### What to work on
Find the line with "d f).directory = s.directory := rfl" in the entries below. Repeat it, every following line, and the line with "d f).transfers = s.transfers := rfl", exactly and with nothing added.

====

@[simp] theorem State.modifyPort_resetHeld (s : State) (p : Port) (f : PortController → PortController) : (s.modifyPort p f).resetHeld = s.resetHeld := rfl
@[simp] theorem State.modifyPort_ready (s : State) (p : Port) (f : PortController → PortController) : (s.modifyPort p f).ready = s.ready := rfl
@[simp] theorem State.modifyPort_directory (s : State) (p : Port) (f : PortController → PortController) : (s.modifyPort p f).directory = s.directory := rfl
@[simp] theorem State.modifyPort_lastGranted (s : State) (p : Port) (f : PortController → PortController) : (s.modifyPort p f).lastGranted = s.lastGranted := rfl
@[simp] theorem State.modifyPort_grant (s : State) (p : Port) (f : PortController → PortController) : (s.modifyPort p f).grant = s.grant := rfl
@[simp] theorem State.modifyPort_domains (s : State) (p : Port) (f : PortController → PortController) : (s.modifyPort p f).domains = s.domains := rfl
@[simp] theorem State.modifyPort_transfers (s : State) (p : Port) (f : PortController → PortController) : (s.modifyPort p f).transfers = s.transfers := rfl
@[simp] theorem State.modifyPort_maintenance (s : State) (p : Port) (f : PortController → PortController) : (s.modifyPort p f).maintenance = s.maintenance := rfl
@[simp] theorem State.modifyPort_notices (s : State) (p : Port) (f : PortController → PortController) : (s.modifyPort p f).notices = s.notices := rfl
@[simp] theorem State.modifyPort_lease (s : State) (p : Port) (f : PortController → PortController) : (s.modifyPort p f).lease = s.lease := rfl
@[simp] theorem State.modifyPort_settings (s : State) (p : Port) (f : PortController → PortController) : (s.modifyPort p f).settings = s.settings := rfl
@[simp] theorem State.modifyPort_timebase (s : State) (p : Port) (f : PortController → PortController) : (s.modifyPort p f).timebase = s.timebase := rfl
@[simp] theorem State.modifyPort_portCounters (s : State) (p : Port) (f : PortController → PortController) : (s.modifyPort p f).portCounters = s.portCounters := rfl
@[simp] theorem State.modifyPort_deviceCounters (s : State) (p : Port) (f : PortController → PortController) : (s.modifyPort p f).deviceCounters = s.deviceCounters := rfl
@[simp] theorem State.modifyPort_pending (s : State) (p : Port) (f : PortController → PortController) : (s.modifyPort p f).pending = s.pending := rfl
@[simp] theorem State.modifyNotices_resetHeld (s : State) (p : Port) (f : NoticePort → NoticePort) : (s.modifyNotices p f).resetHeld = s.resetHeld := rfl
@[simp] theorem State.modifyNotices_ready (s : State) (p : Port) (f : NoticePort → NoticePort) : (s.modifyNotices p f).ready = s.ready := rfl
@[simp] theorem State.modifyNotices_directory (s : State) (p : Port) (f : NoticePort → NoticePort) : (s.modifyNotices p f).directory = s.directory := rfl
@[simp] theorem State.modifyNotices_lastGranted (s : State) (p : Port) (f : NoticePort → NoticePort) : (s.modifyNotices p f).lastGranted = s.lastGranted := rfl
@[simp] theorem State.modifyNotices_grant (s : State) (p : Port) (f : NoticePort → NoticePort) : (s.modifyNotices p f).grant = s.grant := rfl
@[simp] theorem State.modifyNotices_domains (s : State) (p : Port) (f : NoticePort → NoticePort) : (s.modifyNotices p f).domains = s.domains := rfl
@[simp] theorem State.modifyNotices_transfers (s : State) (p : Port) (f : NoticePort → NoticePort) : (s.modifyNotices p f).transfers = s.transfers := rfl
@[simp] theorem State.modifyNotices_maintenance (s : State) (p : Port) (f : NoticePort → NoticePort) : (s.modifyNotices p f).maintenance = s.maintenance := rfl
@[simp] theorem State.modifyNotices_ports (s : State) (p : Port) (f : NoticePort → NoticePort) : (s.modifyNotices p f).ports = s.ports := rfl
@[simp] theorem State.modifyNotices_lease (s : State) (p : Port) (f : NoticePort → NoticePort) : (s.modifyNotices p f).lease = s.lease := rfl
@[simp] theorem State.modifyNotices_settings (s : State) (p : Port) (f : NoticePort → NoticePort) : (s.modifyNotices p f).settings = s.settings := rfl
@[simp] theorem State.modifyNotices_timebase (s : State) (p : Port) (f : NoticePort → NoticePort) : (s.modifyNotices p f).timebase = s.timebase := rfl
@[simp] theorem State.modifyNotices_portCounters (s : State) (p : Port) (f : NoticePort → NoticePort) : (s.modifyNotices p f).portCounters = s.portCounters := rfl
@[simp] theorem State.modifyNotices_deviceCounters (s : State) (p : Port) (f : NoticePort → NoticePort) : (s.modifyNotices p f).deviceCounters = s.deviceCounters := rfl
@[simp] theorem State.modifyNotices_pending (s : State) (p : Port) (f : NoticePort → NoticePort) : (s.modifyNotices p f).pending = s.pending := rfl
@[simp] theorem State.modifyDomain_resetHeld (s : State) (d : DomainId) (f : Domain → Domain) : (s.modifyDomain d f).resetHeld = s.resetHeld := rfl
@[simp] theorem State.modifyDomain_ready (s : State) (d : DomainId) (f : Domain → Domain) : (s.modifyDomain d f).ready = s.ready := rfl
@[simp] theorem State.modifyDomain_directory (s : State) (d : DomainId) (f : Domain → Domain) : (s.modifyDomain d f).directory = s.directory := rfl
@[simp] theorem State.modifyDomain_lastGranted (s : State) (d : DomainId) (f : Domain → Domain) : (s.modifyDomain d f).lastGranted = s.lastGranted := rfl
@[simp] theorem State.modifyDomain_grant (s : State) (d : DomainId) (f : Domain → Domain) : (s.modifyDomain d f).grant = s.grant := rfl
@[simp] theorem State.modifyDomain_transfers (s : State) (d : DomainId) (f : Domain → Domain) : (s.modifyDomain d f).transfers = s.transfers := rfl
@[simp] theorem State.modifyDomain_maintenance (s : State) (d : DomainId) (f : Domain → Domain) : (s.modifyDomain d f).maintenance = s.maintenance := rfl
@[simp] theorem State.modifyDomain_ports (s : State) (d : DomainId) (f : Domain → Domain) : (s.modifyDomain d f).ports = s.ports := rfl
@[simp] theorem State.modifyDomain_notices (s : State) (d : DomainId) (f : Domain → Domain) : (s.modifyDomain d f).notices = s.notices := rfl
@[simp] theorem State.modifyDomain_lease (s : State) (d : DomainId) (f : Domain → Domain) : (s.modifyDomain d f).lease = s.lease := rfl
@[simp] theorem State.modifyDomain_settings (s : State) (d : DomainId) (f : Domain → Domain) : (s.modifyDomain d f).settings = s.settings := rfl
@[simp] theorem State.modifyDomain_timebase (s : State) (d : DomainId) (f : Domain → Domain) : (s.modifyDomain d f).timebase = s.timebase := rfl
@[simp] theorem State.modifyDomain_portCounters (s : State) (d : DomainId) (f : Domain → Domain) : (s.modifyDomain d f).portCounters = s.portCounters := rfl
@[simp] theorem State.modifyDomain_deviceCounters (s : State) (d : DomainId) (f : Domain → Domain) : (s.modifyDomain d f).deviceCounters = s.deviceCounters := rfl
@[simp] theorem State.modifyDomain_pending (s : State) (d : DomainId) (f : Domain → Domain) : (s.modifyDomain d f).pending = s.pending := rfl
@[simp] theorem State.setEntry_resetHeld (s : State) (i : TransferIndex) (e : Option Transfer) : (s.setEntry i e).resetHeld = s.resetHeld := rfl
@[simp] theorem State.setEntry_ready (s : State) (i : TransferIndex) (e : Option Transfer) : (s.setEntry i e).ready = s.ready := rfl
@[simp] theorem State.setEntry_directory (s : State) (i : TransferIndex) (e : Option Transfer) : (s.setEntry i e).directory = s.directory := rfl
@[simp] theorem State.setEntry_lastGranted (s : State) (i : TransferIndex) (e : Option Transfer) : (s.setEntry i e).lastGranted = s.lastGranted := rfl
@[simp] theorem State.setEntry_grant (s : State) (i : TransferIndex) (e : Option Transfer) : (s.setEntry i e).grant = s.grant := rfl
@[simp] theorem State.setEntry_domains (s : State) (i : TransferIndex) (e : Option Transfer) : (s.setEntry i e).domains = s.domains := rfl
@[simp] theorem State.setEntry_maintenance (s : State) (i : TransferIndex) (e : Option Transfer) : (s.setEntry i e).maintenance = s.maintenance := rfl
@[simp] theorem State.setEntry_ports (s : State) (i : TransferIndex) (e : Option Transfer) : (s.setEntry i e).ports = s.ports := rfl
@[simp] theorem State.setEntry_notices (s : State) (i : TransferIndex) (e : Option Transfer) : (s.setEntry i e).notices = s.notices := rfl
@[simp] theorem State.setEntry_lease (s : State) (i : TransferIndex) (e : Option Transfer) : (s.setEntry i e).lease = s.lease := rfl
@[simp] theorem State.setEntry_settings (s : State) (i : TransferIndex) (e : Option Transfer) : (s.setEntry i e).settings = s.settings := rfl
@[simp] theorem State.setEntry_timebase (s : State) (i : TransferIndex) (e : Option Transfer) : (s.setEntry i e).timebase = s.timebase := rfl
@[simp] theorem State.setEntry_portCounters (s : State) (i : TransferIndex) (e : Option Transfer) : (s.setEntry i e).portCounters = s.portCounters := rfl
@[simp] theorem State.setEntry_deviceCounters (s : State) (i : TransferIndex) (e : Option Transfer) : (s.setEntry i e).deviceCounters = s.deviceCounters := rfl
@[simp] theorem State.setEntry_pending (s : State) (i : TransferIndex) (e : Option Transfer) : (s.setEntry i e).pending = s.pending := rfl
@[simp] theorem State.withQueue_resetHeld (s : State) (q : List Job) : (s.withQueue q).resetHeld = s.resetHeld := rfl
@[simp] theorem State.withQueue_ready (s : State) (q : List Job) : (s.withQueue q).ready = s.ready := rfl
@[simp] theorem State.withQueue_directory (s : State) (q : List Job) : (s.withQueue q).directory = s.directory := rfl
@[simp] theorem State.withQueue_lastGranted (s : State) (q : List Job) : (s.withQueue q).lastGranted = s.lastGranted := rfl
@[simp] theorem State.withQueue_grant (s : State) (q : List Job) : (s.withQueue q).grant = s.grant := rfl
@[simp] theorem State.withQueue_domains (s : State) (q : List Job) : (s.withQueue q).domains = s.domains := rfl
@[simp] theorem State.withQueue_transfers (s : State) (q : List Job) : (s.withQueue q).transfers = s.transfers := rfl
@[simp] theorem State.withQueue_ports (s : State) (q : List Job) : (s.withQueue q).ports = s.ports := rfl
@[simp] theorem State.withQueue_notices (s : State) (q : List Job) : (s.withQueue q).notices = s.notices := rfl
@[simp] theorem State.withQueue_lease (s : State) (q : List Job) : (s.withQueue q).lease = s.lease := rfl
@[simp] theorem State.withQueue_settings (s : State) (q : List Job) : (s.withQueue q).settings = s.settings := rfl
@[simp] theorem State.withQueue_timebase (s : State) (q : List Job) : (s.withQueue q).timebase = s.timebase := rfl
@[simp] theorem State.withQueue_portCounters (s : State) (q : List Job) : (s.withQueue q).portCounters = s.portCounters := rfl
@[simp] theorem State.withQueue_deviceCounters (s : State) (q : List Job) : (s.withQueue q).deviceCounters = s.deviceCounters := rfl
@[simp] theorem State.withQueue_pending (s : State) (q : List Job) : (s.withQueue q).pending = s.pending := rfl
@[simp] theorem State.setCounter_resetHeld (s : State) (c : CounterId) (v : Count32) : (s.setCounter c v).resetHeld = s.resetHeld := by cases c <;> rfl
@[simp] theorem State.setCounter_ready (s : State) (c : CounterId) (v : Count32) : (s.setCounter c v).ready = s.ready := by cases c <;> rfl
@[simp] theorem State.setCounter_directory (s : State) (c : CounterId) (v : Count32) : (s.setCounter c v).directory = s.directory := by cases c <;> rfl
@[simp] theorem State.setCounter_lastGranted (s : State) (c : CounterId) (v : Count32) : (s.setCounter c v).lastGranted = s.lastGranted := by cases c <;> rfl
@[simp] theorem State.setCounter_grant (s : State) (c : CounterId) (v : Count32) : (s.setCounter c v).grant = s.grant := by cases c <;> rfl
@[simp] theorem State.setCounter_domains (s : State) (c : CounterId) (v : Count32) : (s.setCounter c v).domains = s.domains := by cases c <;> rfl
@[simp] theorem State.setCounter_transfers (s : State) (c : CounterId) (v : Count32) : (s.setCounter c v).transfers = s.transfers := by cases c <;> rfl
@[simp] theorem State.setCounter_maintenance (s : State) (c : CounterId) (v : Count32) : (s.setCounter c v).maintenance = s.maintenance := by cases c <;> rfl
@[simp] theorem State.setCounter_ports (s : State) (c : CounterId) (v : Count32) : (s.setCounter c v).ports = s.ports := by cases c <;> rfl
@[simp] theorem State.setCounter_notices (s : State) (c : CounterId) (v : Count32) : (s.setCounter c v).notices = s.notices := by cases c <;> rfl
@[simp] theorem State.setCounter_lease (s : State) (c : CounterId) (v : Count32) : (s.setCounter c v).lease = s.lease := by cases c <;> rfl
@[simp] theorem State.setCounter_settings (s : State) (c : CounterId) (v : Count32) : (s.setCounter c v).settings = s.settings := by cases c <;> rfl
@[simp] theorem State.setCounter_timebase (s : State) (c : CounterId) (v : Count32) : (s.setCounter c v).timebase = s.timebase := by cases c <;> rfl
@[simp] theorem State.setCounter_pending (s : State) (c : CounterId) (v : Count32) : (s.setCounter c v).pending = s.pending := by cases c <;> rfl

====

### Answer
@[simp] theorem State.modifyDomain_directory (s : State) (d : DomainId) (f : Domain → Domain) : (s.modifyDomain d f).directory = s.directory := rfl
@[simp] theorem State.modifyDomain_lastGranted (s : State) (d : DomainId) (f : Domain → Domain) : (s.modifyDomain d f).lastGranted = s.lastGranted := rfl
@[simp] theorem State.modifyDomain_grant (s : State) (d : DomainId) (f : Domain → Domain) : (s.modifyDomain d f).grant = s.grant := rfl
@[simp] theorem State.modifyDomain_transfers (s : State) (d : DomainId) (f : Domain → Domain) : (s.modifyDomain d f).transfers = s.transfers := rfl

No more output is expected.